Chief television critic for The New York Times James Poniewozik’s article in this morning’s paper says that the assault on The Capitol was much worse than we really know because there has been a constant trickle of new, and exponentially more horrifying, videos surfacing in its aftermath. He maintains, “The crowd that tried to mug democracy Wednesday was both cosplaying insurrection and genuinely committing it.” Things can be both “ludicrous and dangerous at the same time.” 

I keep trying to zoom out, in the photographic sense, to see the bigger picture in this scenario. What I what is to figure out its true cause. Instead, I am seeing increased zoomed-in detail, almost all of which could be considered reactive mid-course correction. 

Donald Trump wasn’t alone in inciting the mob. There were plenty of other inciters following the lead of the sentiments and the behaviors of the Inciter-in-Chief. All sorts of folk are calling for repercussions—consequences—to their actions. These calls are both necessary and correct. 

Other federal elected officials: Marjorie Taylor Green, Lauren Boebert, Paul Gosar, Pete Sessions, Andy Biggs. The Trump legal sycophant Rudy Guiliani is likely to be disbarred. Ted Cruz and Josh Hawley, too. All sorts of corporations, institutions, and most importantly funders are pulling away from Donald Trump and his now-toxic legacy. 

“Representative Cori Bush, Democrat of Missouri, introduced a resolution on Monday with 47 co-sponsors that would initiate investigations for ‘removal of the members who attempted to overturn the results of the election and incited a white supremacist attempted coup.’” 

And what about the congresspersons who, whilst in close-contact lockdown with their peers, refused to wear masks, most likely turning the insurrection into a Covid-19 super-spreader event as well? “Representative Tom Malinowski, Democrat of New Jersey, on Monday introduced a resolution to formally censure [Senator Mo] Brooks, asserting that he was responsible for inciting the crowd and ‘endangering the lives of his fellow members of Congress.’” Did those who refused to wear masks not endanger the lives of their fellow members of Congress? 

Here, from The Huffington Post, “Less than a week after a Trump-fueled mob attacked the Capitol, forcing lawmakers to hide in a secured room, Rep. Pramila Jayapal (D-Wash.) has tested positive for COVID-19. She tweeted: ‘I just received a positive COVID-19 test result after being locked down in a secured room at the Capitol where several Republicans not only cruelly refused to wear a mask but recklessly mocked colleagues and staff who offered them one.’” 
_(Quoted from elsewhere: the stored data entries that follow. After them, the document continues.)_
-- ==== Sys2Proof/Tests/Slice0.lean ====
section
/-! SUPPORT. Tests: expected results transcribed from `spec/` (the vectors V<n> of 95_test_vectors.md and the encodings of
30_encoding.md), the smoke tests of `WellFormed`, and for every statement with hypotheses a witness that meets them. -/

namespace Sys2Proof.Tests

open Sys2Proof.Machine Sys2Proof.Safety

set_option Elab.async false

/-! ### Small states -/

/-- A buffer whose first cells hold the given bytes. -/
def cells (bytes : List Byte) : List Host.Cell := (List.range bytes.length).zip bytes

/-- CFG-A after reset, in a phase, with the last byte received at a time. -/
def inPhase (p : Phase) (lastTs : Time) : State := (State.reset.setPhase p).setLastTs lastTs

/-- The same with a received frame. -/
def received (frame : List Byte) (p : Phase) (lastTs : Time) : State := (inPhase p lastTs).setRx (cells frame) frame.length

/-- EMISSION with a committed reply, the line not yet turned. -/
def replying (reply : List Byte) : State := ((inPhase .emission 1700).setTx (cells reply) reply.length).setTxPending true

/-- EMISSION with the line turned, sub-state `e` and index `i`. -/
def sending (frame : List Byte) (e : Emit) (i : Nat) : State := (((replying frame).setLine true false).setEmit e).setTxIdx i

/-- The state with the given inputs scheduled. -/
def scheduled (inputs : List Input) (s : State) : State := { s with env := { s.env with inputs := inputs } }

/-- The state with a coil set. -/
def withCoil (i : Nat) (s : State) : State := s.setCoil (Table.set s.eng.coil i true)

/-- The discrete inputs of pattern DI-A of 95_test_vectors.md. -/
def withInputsA (s : State) : State := s.setDi [0x810D]

/-- The outcome is a next state with the given property. -/
def goesTo (o : Result) (p : State → Bool) : Bool :=
  match o with
  | .next s => p s
  | .fault _ => false
  | .refused _ => false

/-- The counters in the order of 95_test_vectors.md. -/
def counts (s : State) : List Nat :=
  [s.eng.cnt.busMsg, s.eng.cnt.busErr, s.eng.cnt.exc, s.eng.cnt.slaveMsg, s.eng.cnt.noResp, s.eng.cnt.nak, s.eng.cnt.busy,
    s.eng.cnt.overrun].map BitVec.toNat

/-- A reply without CRC has been committed. -/
def committed (reply : List Byte) (s : State) : Bool :=
  s.eng.txBuf == cells reply && s.eng.txLen == reply.length && s.eng.txPending && s.eng.phase == .emission

/-- A good Write Single Coil: `WSC.ON 0x11, 1` (V90). -/
def wscFrame : List Byte := [0x11, 0x05, 0x00, 0x01, 0xFF, 0x00, 0xDF, 0x6A]

/-! ### Well-formedness: each check refuses an ill-formed term -/

theorem test_wf_rdi_body_of_four : (Instr.rdi 0x11 (.malformed [0, 0, 0, 2])).wf = false := by decide
theorem test_wf_wsc_body_too_long : (Instr.wsc 0x11 (.malformed (List.replicate 253 0))).wf = false := by decide +kernel
theorem test_wf_illegal_function_two : (Instr.illegal 0x11 0x02 []).wf = false := by decide
theorem test_wf_illegal_function_five : (Instr.illegal 0x11 0x05 [0]).wf = false := by decide
theorem test_wf_illegal_too_long : (Instr.illegal 0x11 0x41 (List.replicate 253 0x5A)).wf = false := by decide +kernel
theorem test_wf_reply_too_long : (Instr.rdiRsp 0x11 (List.replicate 251 0xFF)).wf = false := by decide +kernel
theorem test_wf_echo_value : (Instr.wscRsp 0x11 1 0x00FF).wf = false := by decide
theorem test_wf_longest : (Instr.illegal 0x11 0x41 (List.replicate 252 0x5A)).wf ∧
    (Instr.rdiRsp 0x11 (List.replicate 250 0xFF)).wf ∧ (Instr.rdi 0x11 (.malformed (List.replicate 252 0))).wf := by
  decide +kernel

/-! ### Decoding: words written out from the encodings of R94 to R98 and R111 -/

/-- V65, bit by bit: `aaaaaaaa 00000010 s q l h`. -/
theorem test_decode_rdi : decodeTableWord 64 0b0001000100000010000000000000111100000000000000011000101101011001 =
    some (.rdi 0x11 (.fields 15 1)) := by decide +kernel
theorem test_decode_rdi_malformed : decodeRequest [0x11, 0x02, 0x00, 0x00, 0x00, 0x01, 0x00, 0x1A, 0x73] =
    .ok (.rdi 0x11 (.malformed [0, 0, 0, 1, 0])) := by decide +kernel
/-- V99, bit by bit: `aaaaaaaa 00000101 c v l h`. -/
theorem test_decode_wsc : decodeTableWord 64 0b0001000100000101000000000001000000010010001101001100001111101000 =
    some (.wsc 0x11 (.fields 16 0x1234)) := by decide +kernel
theorem test_decode_wsc_malformed : decodeRequest [0x11, 0x05, 0x00, 0x01, 0xFF, 0x99, 0x1F] =
    .ok (.wsc 0x11 (.malformed [0x00, 0x01, 0xFF])) := by decide +kernel
/-- `WSC.ON 0x11, 4` and `WSC.OFF 0x11, 4` of program P2 decode to the core form they expand to. -/
theorem test_decode_wscOn : decodeTableWord 64 0x11050004FF00CF6B = some (Instr.wscOn 0x11 4).core := by decide +kernel
theorem test_decode_wscOff : decodeTableWord 64 0x1105000400008E9B = some (Instr.wscOff 0x11 4).core := by decide +kernel
/-- V112: `aaaaaaaa ffffffff payload l h`. -/
theorem test_decode_illegal : decodeTableWord 64 0b0001000100001000000000000000000010100101001101111101100000011101 =
    some (.illegal 0x11 0x08 [0x00, 0x00, 0xA5, 0x37]) := by decide +kernel
/-- V60's reply. -/
theorem test_decode_rdiRsp : decodeReply [0x11, 0x02, 0x02, 0x0D, 0x81, 0xBC, 0x8B] = .ok (.rdiRsp 0x11 [0x0D, 0x81]) := by
  decide +kernel
theorem test_decode_wscRsp : decodeReply [0x11, 0x05, 0x00, 0x01, 0x00, 0x00, 0x9E, 0x9A] = .ok (.wscRsp 0x11 1 0) := by
  decide +kernel
/-- V110's reply, the function byte `1fffffff`. -/
theorem test_decode_exc : decodeReply [0b00010001, 0b10000001, 0b00000001, 0x80, 0x55] = .ok (.exc 0x11 1 .illegalFunction) := by
  decide +kernel
theorem test_decode_refuses : decodeRequest [0x11, 0x02, 0x00] = .error .tooShort ∧
    decodeRequest (List.replicate 257 0x11) = .error .tooLong ∧
    decodeReply [0x11, 0x02, 0x02, 0x0D, 0xBC, 0x8B] = .error .replyLength ∧
    decodeReply [0x11, 0x03, 0x02, 0x0D, 0xBC, 0x8B] = .error .replyFunction ∧
    decodeReply [0x11, 0x05, 0x00, 0x01, 0x00, 0xFF, 0xDE, 0xDA] = .error .replyValue ∧
    decodeReply [0x11, 0x85, 0x04, 0x00, 0x00] = .error .exceptionCode := by decide +kernel
theorem test_encode_requests : encode (.rdi 0x11 (.fields 2 10)) = [0x11, 0x02, 0x00, 0x02, 0x00, 0x0A, 0x5B, 0x5D] ∧
    encode (.wscOn 0x11 1) = wscFrame ∧ encode (.wscOff 0x11 1) = [0x11, 0x05, 0x00, 0x01, 0x00, 0x00, 0x9E, 0x9A] ∧
    encode (.illegal 0x11 0x00 []) = [0x11, 0x00, 0x0D, 0xE0] := by decide +kernel
theorem test_encode_replies : encode (.rdiRsp 0x11 []) = [0x11, 0x02, 0x00, 0x20, 0xA5] ∧
    encode (.wscRsp 0x11 1 0xFF00) = wscFrame ∧
    encode (.exc 0x11 0x7F .illegalFunction) = [0x11, 0xFF, 0x01, 0xA1, 0xF5] := by decide +kernel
Opinion columnist Bret Stephens focused his piece this morning on Mike Pence. “Pence turned himself into the most unfailingly servile sidekick in vice-presidential history. He delivered the evangelical vote to Trump. He stood by the president at every low point, from the ‘Access Hollywood’ tape to Charlottesville, Va., to Helsinki to the Ukraine call. He indulged Trump’s fantasies about a stolen election. 
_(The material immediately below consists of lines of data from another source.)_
-- ==== Sys2Proof/Machine/Reserved.lean ====
section
/-! DEFINITION. The reserved orders (42_scanline_orders.md R112, 30_encoding.md R70): the failure
UnknownOpcode once the header is read, whatever the count. -/

namespace Sys2Proof.Machine

/-- Control bytes 0xA0 .. 0xBF, header opcode 5 (42_scanline_orders.md R112). -/
def execReserved5 (_c : CountField 5) (s : State) : Host.Outcome State Fault Refusal :=
  inScan unknownOrder s

/-- Control byte 0xF5, header opcode 5 (42_scanline_orders.md R112). -/
def execReserved5M (_n : Word16) (s : State) : Host.Outcome State Fault Refusal :=
  inScan unknownOrder s

/-- Control byte 0xFB, header opcode 0xB (42_scanline_orders.md R112). -/
def execReservedB (s : State) : Host.Outcome State Fault Refusal := inScan unknownOrder s

/-- Control byte 0xFC, header opcode 0xC (42_scanline_orders.md R112). -/
def execReservedC (s : State) : Host.Outcome State Fault Refusal := inScan unknownOrder s

/-- Control byte 0xFF, header opcode 0xF (42_scanline_orders.md R112). -/
def execReservedF (s : State) : Host.Outcome State Fault Refusal := inScan unknownOrder s

end Sys2Proof.Machine
end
“He betrayed his principles. He abased himself. Then Trump insisted that he steal the election. When Pence refused—he had no legal choice—Trump stirred the mob to go after him.” 

“The Pence-Trump story is also the G.O.P.-Trump story. It’s a play in four acts: brief resistance, abject submission, complete complicity and now bitter regret.” 

Where do we go from bitter regret, Beloved?  

Mr. Stephens again, “You’ll hear Republicans like the House minority leader, Kevin McCarthy, talk about the need for healing. Fine. But this sort of healing first requires cauterizing the wound. It’s called impeachment. Republicans mustn’t shrink from it.” 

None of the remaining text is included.